United States
California’s 2024 Legal Landscape: Challenges and Solutions

On January 1, 2024, Californians will face 16 new laws covering various topics, including campsite reservations and child sex trafficking. The state imposes high tax rates, but none of the new laws provide tax relief for the people. The California Environmental Protection Agency and California Air Resources Board perform similar functions but do not aim to save money by curtailing bureaucratic redundancy.

The California Coastal Commission has overridden elected governments’ scores and has run roughshod over property rights since the 1970s. None of the 16 new laws aim to eliminate the unelected Coastal Commission, which prevents California from making the best use of its natural resources. During the pandemic, California suffered $30 billion in unemployment fraud, with taxpayer dollars flowing to criminals. None of the 16 new laws seek to rectify this massive waste and fraud. Assembly Bill 1084 and Senate Bill 2 require stores to maintain a “gender-neutral section” for toys, but these intrusive measures are not as important as requiring stores to display toys for both genders.

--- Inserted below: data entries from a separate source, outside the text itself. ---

/-- The Eddy units: a packet's pairs are accepted in order and the issuer is told (R245); a batch is reduced into the
bin of its line (R246); a merge-apply applies a live record to memory where the housekeeping budget lets it, and, with
none left, empties its log part (R249, R253, R293); UAPPLY passes over 64 KiB that no active binding of its region
holds, and applies a line that one does, through a leaf of this module's memory of either TYPE, with the translation it
has made for the page (R196, R254, R397). The model's own choices and inferences: log entries 5, 26, 56 and 69. -/
def Obligations.UpdateEvents : Prop :=
  (∀ (s : State) (k m rgn : Nat) (src : Agent) (ps : List UPair), s.packet k = some ⟨.upd, src, .eddy m, rgn, .updates ps⟩ →
    s.Reaches src → ∃ t, exec (.updatePacketAccept k) s = .next t ∧ (t.eddy m).waiting = (s.eddy m).waiting ++ [ps] ∧
      s.SameBytes t ∧ t.SameCores s ∧
      t.net = s.net.eraseIdx k ++ [⟨.rsp, .eddy m, src, rgn, .accepted (ps.map (·.upd))⟩]) ∧
  (∀ (s : State) (m : Nat) (p q : UPair) (b : Binding), (s.eddy m).waiting = [[p, q]] → (s.eddy m).bins = [] →
    q.bid = p.bid → q.pa = p.pa → SMap.find s.bindings p.bid = some b → b.oper = 0 → b.binLim = 0 → 1 ≤ s.allot →
    ∃ t x, exec (.sortBatch m) s = .next t ∧ (t.eddy m).waiting = [] ∧ (t.eddy m).bins = [x] ∧ x.bid = p.bid ∧
      x.line = p.pa / 128 ∧ x.pairs = 2 ∧ s.SameBytes t ∧
      x.accs = [(p.pa % 128 / 4, .word (BitVec.ofNat 64 ((p.value.toNat + q.value.toNat) % 2 ^ 32)))]) ∧
  (∀ m p : Word, m.toNat < 2 ^ 32 → p.toNat < 2 ^ 32 →
    let sg (x : Word) : Int := (x.setWidth 32).toInt
    operFold 0 m p = BitVec.ofNat 64 ((m.toNat + p.toNat) % 2 ^ 32) ∧ operFold 1 m p = m + p ∧
    operFold 5 m p = (if sg m < sg p then p else m) ∧ operFold 6 m p = (if sg p < sg m then p else m) ∧
    operFold 7 m p = (if m.toNat < p.toNat then p else m) ∧ operFold 10 m p = m ||| p ∧ operFold 11 m p = m &&& p ∧
    operFold 12 m p = m ^^^ p) ∧
  (∀ (s : State) (m bid : Nat), (s.eddy m).merging.contains bid = true → (∀ r ∈ (s.eddy m).runs, r.bid ≠ bid) →
    ∃ t, exec (.mergeApply m bid) s = .next t ∧ (t.eddy m).merging.contains bid = false ∧ s.SameBytes t ∧
      ∃ l, SMap.find (t.eddy m).logs bid = some l ∧ l.used = 0) ∧
  (∀ (s : State) (m bid num addr i : Nat) (x : Bin) (b : Binding) (v : Word), (s.eddy m).merging.contains bid = true →
    (s.eddy m).runs = [⟨bid, num, addr, [x]⟩] → (s.eddy m).bins = [] → (s.eddy m).waiting = [] →
    x.accs = [(i, .word v)] → x.bad = false → i < 32 → s.bindingAt (x.line * 128) = some (bid, b) → b.oper = 0 →
    s.homeChiplet (x.line * 128) = m → s.lost = [] → Memory.wf s.mem = true → s.mergeMay m = true →
    ∃ t, exec (.mergeApply m bid) s = .next t ∧ (t.eddy m).runs = [] ∧ t.SameCores s ∧
      Cells.read t.mem (x.line * 128 + 4 * i) 4
        = bytesOf 4 ((natOf (Cells.read s.mem (x.line * 128 + 4 * i) 4) + v.toNat) % 2 ^ 32) ∧
      ∀ a, a < x.line * 128 + 4 * i ∨ x.line * 128 + 4 * i + 4 ≤ a → Cells.get t.mem a = Cells.get s.mem a) ∧
  ∀ (s : State) (n va left pa : Nat) (o : Op) (rg : Region) (l : Tlb), (s.core n).src = [o] → (s.core n).replay = [] →
    (s.core n).fwait = [] → o.body = .uapply va left none → s.region o.org.region = some rg →
    s.cached n (s.asid o.org.region) va = none → s.walk (s.asid o.org.region) va = .leaf l → l.sup = false →
    (l.type = 0 ∧ pa = l.phys va ∨ l.type = 3 ∧ l.host = false ∧ l.phys va / 2 ^ 48 % 256 = s.brielo.number ∧
      pa = l.phys va % 2 ^ 48) → s.inDram pa 1 = true → (pa < winBase ∨ winEnd ≤ pa) →
    let rest (d : Nat) : List Op := if left ≤ d then [] else
      [{ o with body := .uapply (va + d) (left - d) (if va + d < l.va + l.size then some l else none) }]
    ((∀ bid b, s.bindingAt pa = some (bid, b) → some bid ∉ rg.ubind) → ∃ t, exec (.uapplyLineApply n 0) s = .next t ∧
      (t.core n).src = rest (65536 - va % 65536) ∧ s.SameBytes t) ∧
    ∀ (m bid i : Nat) (x : Bin) (b : Binding) (v : Word), s.bindingAt pa = some (bid, b) →
      some bid ∈ rg.ubind → x.line = pa / 128 → s.bindingAt (x.line * 128) = some (bid, b) → b.oper = 0 →
      s.homeChiplet (x.line * 128) = m → (s.eddy m).bins = [x] → x.bid = bid → x.accs = [(i, .word v)] → x.bad = false →
      i < 32 → (s.eddy m).runs = [] → (s.eddy m).waiting = [] → s.lost = [] → Memory.wf s.mem = true →
      ∃ t, exec (.uapplyLineApply n 0) s = .next t ∧ (t.core n).src = rest (128 - va % 128) ∧ (t.eddy m).bins = [] ∧
        Cells.read t.mem (x.line * 128 + 4 * i) 4
          = bytesOf 4 ((natOf (Cells.read s.mem (x.line * 128 + 4 * i) 4) + v.toNat) % 2 ^ 32) ∧
        ∀ a, a < x.line * 128 + 4 * i ∨ x.line * 128 + 4 * i + 4 ≤ a → Cells.get t.mem a = Cells.get s.mem a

In June 2022, the Supreme Court struck down New York’s law requiring individuals to show a special need for a conceal-and-carry permit. California responded by increasing the minimum age for carrying concealed weapons from 18 to 21 and banning them from sensitive places like schools, parks, playgrounds, and banks. Californians will lose their constitutional right to bear arms on January 1, making them more vulnerable to violent criminals. Criminals convicted of child sex trafficking will face additional prison time and up to 15 years in prison.

Californians have cause to wonder why the 16 measures offer little meaningful relief for the people. In 1996, the California Civil Rights Initiative provided relief from an openly racist state college admissions system and barred racial preferences in state education, employment, and contracting. In 1978, Proposition 13 limited government power to hike property taxes and required a two-thirds vote of the legislature to limit non-property taxes.